**Your goal:** Pull out every line in the data that has the string "vreg" in it.

(Dataset entries)
● ● ● ●
/-- R106, R162, R163, R245, R246 and the node's registers of R157, R174, R181, R231, R281: the writes that reach beyond the context.
Log entries of the model's own choices and readings here: 64, 93, 95. -/
def Obligations.NodeRegisterWrites : Prop :=
  ∀ (b : FrameB) (s : State),
    let u := s.begun
    let x := u.cx
    let k := u.core
    let m := u.mx
    let v := x.rd b.rd
    let runs (n : BitVec 12) : Prop := Runs s (encB 0x3B 0 (b.rs1 = 0) { b with imm := n })
    let movc (n : BitVec 12) : Instr := .movc { b with imm := n }
    let o := CtxId.named v.toNat
    let own : Prop := k.chestOp = none ∧ k.mxOwner = k.cur
    (runs 0x012 → 1 ≤ x.pl.toNat → Answers (.rdepthWrite b) s
        (if v.toNat % 32 < x.reel.length then { x with reel := x.reel.take (v.toNat % 32) } else x) (x.pc + 4))
    ∧ (runs 0x200 → x.pl = 2 → Completes (.ctxctlWrite b) s
        { u with core := { k with run := v.setWidth 2 ||| (1 <<< k.cur.num), xpre := v.extractLsb' 2 2 } } 4)
    ∧ (runs 0x201 → x.pl = 2 →
        (o = k.cur → Answers (.ctxstart b) s x (x.pc + 4))
        ∧ (o ≠ k.cur → let w := u.purge
          Completes (.ctxstart b) s { (w.setCtx o { Ctx.reset with pc := v &&& ~~~3 }).onCore fun k => { k with run := k.run ||| (1 <<< o.num) } with
            mx := { w.mx with tags := [] },
            qe := { w.qe with imq := w.qe.imq.filter fun e => e.ctx ≠ o, timers := tput 0 w.qe.timers (1 + o.num) 0 } } 4))
    ∧ (runs 0x310 → own →
        (v.toNat % 4 = 3 → Answers (.tcfgWrite b) s x (x.pc + 4))
        ∧ (v.toNat % 4 ≠ 3 → Completes (.tcfgWrite b) s { u with
            mx := { m with mode := v.setWidth 2, file := [], tags := [] }, core := { k with mxDirty := k.mxDirty &&& 0xF0, mxCfg := true } } 4))
    ∧ (∀ e ∈ [((0x120 : BitVec 12), { k with benchBusy := k.benchBusy && !v.getLsbD 0 }), (0x210, { k with chestBase0 := v.setWidth 8 }),
          (0x211, { k with chestBase1 := v.setWidth 8 }), (0x214, { k with chestXa := v &&& ~~~63 }), (0x215, { k with chestCtr0 := v }),
          (0x216, { k with chestCtr1 := v }), (0x217, { k with chestXctr := v })],
        runs e.1 → x.pl = 2 → Completes (movc e.1) s { u with core := e.2 } 4)
    ∧ (∀ e ∈ [((0x308 : BitVec 12), (7 : Nat), { m with ovf := m.ovf && !v.getLsbD 0, inv := m.inv && !v.getLsbD 1 }),
          (0x311, 4, { m with acc := { m.acc with loss := m.acc.loss && !v.getLsbD 2, sat := m.acc.sat && !v.getLsbD 3 } }),
          (0x312, 4, { m with acc := { m.acc with lossCnt := v } }), (0x313, 4, { m with acc := { m.acc with repCnt := v } })],
        runs e.1 → own → Completes (movc e.1) s { u with mx := e.2.2, core := { k with mxDirty := k.mxDirty ||| (1 <<< e.2.1) } } 4)
    ∧ (∀ i, i < 8 → runs (BitVec.ofNat 12 (0x300 + i)) → own → Completes (movc (BitVec.ofNat 12 (0x300 + i))) s { u with
        mx := { m with scale := tput 0 m.scale i (v.setWidth 32) }, core := { k with mxDirty := k.mxDirty ||| 0x80 } } 4)
    ∧ (∀ i, i < 64 → runs (BitVec.ofNat 12 (0x340 + i)) → own → Completes (movc (BitVec.ofNat 12 (0x340 + i))) s { u with
        mx := { m with ehist := tput 0 m.ehist i (v.setWidth 32) }, core := { k with mxDirty := k.mxDirty ||| 0x80 } } 4)
    ∧ (∀ i, i < 32 → runs (BitVec.ofNat 12 (0x320 + i)) → own → Answers (movc (BitVec.ofNat 12 (0x320 + i))) s x (x.pc + 4))

/-! ### The Chest -/

/-- R172 to R174: a write of CHESTCMD begins an operation, whose outcome CHEST_OPERATION_DONE puts into CHESTSTAT: TAG where the
pages of the Chest carry other tags; ERASE zeroes the Chest; SAVE and DISCARD clean the groups of the mask, SAVE having stored
the dirty ones; HANDOVER of a clean state gives it to the context, each group restored from its image or zeroed. A header that cannot
be read ends with DATA; so does what HANDOVER cannot read of a group, and what no register can take ends with FORMAT, both before
anything has changed (the first group that fails decides: log entry 70); a group whose read fails later leaves every group zero and
its VALID bit clear. SPILL and FILL without a key end with KEY. A write that holds a reserved OP, and any write while an operation is
under way, begins nothing. Log entries of the model's own choices and readings here: 49, 69, 70, 72, 99. -/
def Obligations.ChestOperations : Prop :=
  ∀ (b : FrameB) (s : State),
    let u := s.begun
    let x := u.cx
    let k := u.core
    let v := x.rd b.rd
    let c := CtxId.named (v.toNat / 16)
    let mask : BitVec 8 := v.extractLsb' 8 8
    let base (c : CtxId) : Nat := 16384 * (match c with | .c0 => k.chestBase0 | .c1 => k.chestBase1).toNat
    let tags (c : CtxId) : Prop := base c ≤ 16384 * 251 ∧ ∀ i, i < 5 →
      u.g (F.pageTag (base c / 16384 + i)) = c.num ∨ u.g (F.pageTag (base c / 16384 + i)) = 3
    let good (at0 n : Nat) : Prop := ∀ w ∈ eccWords at0 n, u.eccOf w ≠ .bad
    let valid : BitVec 8 := u.mem.byte (base c + 1)
    let mode : BitVec 2 := (u.mem.byte (base c + 2)).setWidth 2
    let gs : List Nat := groupsOf (mask &&& valid)
    let unread (g : Nat) : Prop := (g < 4 ∧ ¬ good (base c + groupAt g + 64) 64) ∨ (g = 4 ∧ ¬ good (base c + groupAt 4) 7232)
    let unfit (g : Nat) : Prop :=
      (g < 4 ∧ (numbers 8 (groupRegs mode.toNat) (u.mem.read (base c + groupAt g + 64) 64)).all slotOk = false)
      ∨ (g = 4 ∧ accImageOk (u.mem.read (base c + groupAt 4) 7232) = false)
    let ends (i : Instr) (op : BitVec 3) (c : CtxId) (err : BitVec 3) (p : State → Prop) : Prop :=
      ∃ t, exec i s = .next t ∧ t.core.chestOp = some { op := op, ctx := c, err := err, waiting := 0, image := [] }
        ∧ t.cx.pc = x.pc + 4 ∧ p t
    let unchanged (t : State) : Prop := (∀ a, t.mem.byte a = u.mem.byte a) ∧ t.mx = u.mx ∧ t.core.mxOwner = k.mxOwner ∧ t.core.mxDirty = k.mxDirty
    Runs s (encB 0x3B 0 (b.rs1 = 0) { b with imm := 0x212 }) → x.pl = 2 →
    (∀ i ∈ [Instr.save b, .discard b, .handover b, .spill b, .fill b, .erase b, .movc { b with imm := 0x212 }],
      (v.toNat % 8 = 0 ∨ v.toNat % 8 = 7 ∨ k.chestOp ≠ none) → Completes i s u.settle 4)
    ∧ (k.chestOp = none → u.still →
      (∀ e ∈ [(Instr.save b, (1 : BitVec 3)), (.discard b, 2)], v.toNat % 8 = e.2.toNat → ¬ tags k.mxOwner → ends e.1 e.2 c 1 unchanged)
      ∧ (∀ e ∈ [(Instr.handover b, (3 : BitVec 3)), (.spill b, 4), (.fill b, 5), (.erase b, 6)], v.toNat % 8 = e.2.toNat → ¬ tags c →
          ends e.1 e.2 c 1 unchanged)
      ∧ (v.toNat % 8 = 1 → tags k.mxOwner → good (base k.mxOwner) 64 → (mask &&& k.mxDirty ≠ 0 ∨ k.mxCfg = true) → ends (.save b) 1 c 0 fun t =>
          t.core.mxDirty = k.mxDirty &&& ~~~mask ∧ t.core.mxCfg = false ∧ t.mx = u.mx
          ∧ (∀ g, g < 8 → (mask &&& k.mxDirty).getLsbD g = true →
              t.mem.read (base k.mxOwner + groupAt g) (groupSize g) = u.mx.groupImage g)
          ∧ (∀ a, (a < base k.mxOwner ∨ base k.mxOwner + 77952 ≤ a) → t.mem.byte a = u.mem.byte a))
      ∧ (v.toNat % 8 = 1 → tags k.mxOwner → mask &&& k.mxDirty = 0 → k.mxCfg = false → ends (.save b) 1 c 0 unchanged)
      ∧ (v.toNat % 8 = 2 → tags k.mxOwner → good (base k.mxOwner) 64 → ends (.discard b) 2 c 0 fun t =>
          t.core.mxDirty = k.mxDirty &&& ~~~mask ∧ t.core.mxCfg = false ∧ t.mx = u.mx
          ∧ (∀ a, (a < base k.mxOwner ∨ base k.mxOwner + 64 ≤ a) → t.mem.byte a = u.mem.byte a))
      ∧ (v.toNat % 8 = 3 → tags c → (k.mxDirty ≠ 0 ∨ k.mxCfg = true) → ends (.handover b) 3 c 2 unchanged)
      ∧ (∀ e ∈ [(Instr.save b, (1 : BitVec 3)), (.discard b, 2)], v.toNat % 8 = e.2.toNat → tags k.mxOwner → ¬ good (base k.mxOwner) 64 →
          (e.2 = 2 ∨ mask &&& k.mxDirty ≠ 0 ∨ k.mxCfg = true) → ends e.1 e.2 c 5 unchanged)
      ∧ (v.toNat % 8 = 3 → tags c → k.mxDirty = 0 → k.mxCfg = false →
          (¬ good (base c) 64 → ends (.handover b) 3 c 5 unchanged)
          ∧ (good (base c) 64 → mode = 3 → ends (.handover b) 3 c 7 unchanged)
          ∧ (∀ g l r, good (base c) 64 → mode ≠ 3 → gs = l ++ g :: r → (∀ j ∈ l, ¬ unread j ∧ ¬ unfit j) →
              (unread g → ends (.handover b) 3 c 5 unchanged) ∧ (¬ unread g → unfit g → ends (.handover b) 3 c 7 unchanged))
          ∧ (good (base c) 64 → mode ≠ 3 → (∀ g ∈ gs, ¬ unread g ∧ ¬ unfit g) →
              ((∀ g ∈ gs, good (base c + groupAt g) (groupSize g)) → ends (.handover b) 3 c 0 fun t =>
                t.core.mxOwner = c ∧ t.core.mxDirty = 0 ∧ t.core.mxCfg = false ∧ t.mx.mode = mode
                ∧ t.mx = gs.foldl (fun m g => m.loadGroup g (u.mem.read (base c + groupAt g) (groupSize g))) { u.mx.zeroAll with mode := mode }
                ∧ (∀ i, i < 32 → gs.contains (5 + i / 16) = false → tget 0 t.mx.vreg i = 0)
                ∧ (∀ i, i < 32 → gs.contains (5 + i / 16) = true → ∀ j, j < 128 →
                    (tget 0 t.mx.vreg i).extractLsb' (8 * j) 8 = u.mem.byte (base c + groupAt (5 + i / 16) + 64 + 128 * (i % 16) + j))
                ∧ (gs.contains 4 = false → t.mx.acc = AccSet.reset) ∧ t.mem.byte (base c + 1) = mask &&& valid
                ∧ (∀ a, a ≠ base c + 1 → t.mem.byte a = u.mem.byte a))
              ∧ (∀ g l r, gs = l ++ g :: r → (∀ j ∈ l, good (base c + groupAt j) (groupSize j)) → ¬ good (base c + groupAt g) (groupSize g) →
                  ends (.handover b) 3 c 5 fun t => t.core.mxOwner = c ∧ t.core.mxDirty = 0 ∧ t.core.mxCfg = false ∧ t.mx.mode = mode
                    ∧ (∀ i, i < 32 → tget 0 t.mx.vreg i = 0) ∧ t.mx.acc = AccSet.reset ∧ t.mx.scale = [] ∧ t.mx.ehist = []
                    ∧ t.mem.byte (base c + 1) = valid &&& ~~~((1 : BitVec 8) <<< g)
                    ∧ (∀ a, a ≠ base c + 1 → t.mem.byte a = u.mem.byte a))))
      ∧ (v.toNat % 8 = 4 → tags c → u.is (F.keyValid c.num) = false → ends (.spill b) 4 c 3 unchanged)
      ∧ (v.toNat % 8 = 5 → tags c → u.is (F.keyValid c.num) = false → ends (.fill b) 5 c 3 unchanged)
      ∧ (v.toNat % 8 = 6 → tags c → ends (.erase b) 6 c 0 fun t => t.mx = u.mx ∧ t.core.mxDirty = k.mxDirty
          ∧ ∀ a, t.mem.byte a = if base c ≤ a ∧ a < base c + 77952 then 0 else u.mem.byte a))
● ● ● ●
**Solution below:**
                ∧ (∀ i, i < 32 → gs.contains (5 + i / 16) = false → tget 0 t.mx.vreg i = 0)
                    (tget 0 t.mx.vreg i).extractLsb' (8 * j) 8 = u.mem.byte (base c + groupAt (5 + i / 16) + 64 + 128 * (i % 16) + j))
                    ∧ (∀ i, i < 32 → tget 0 t.mx.vreg i = 0) ∧ t.mx.acc = AccSet.reset ∧ t.mx.scale = [] ∧ t.mx.ehist = []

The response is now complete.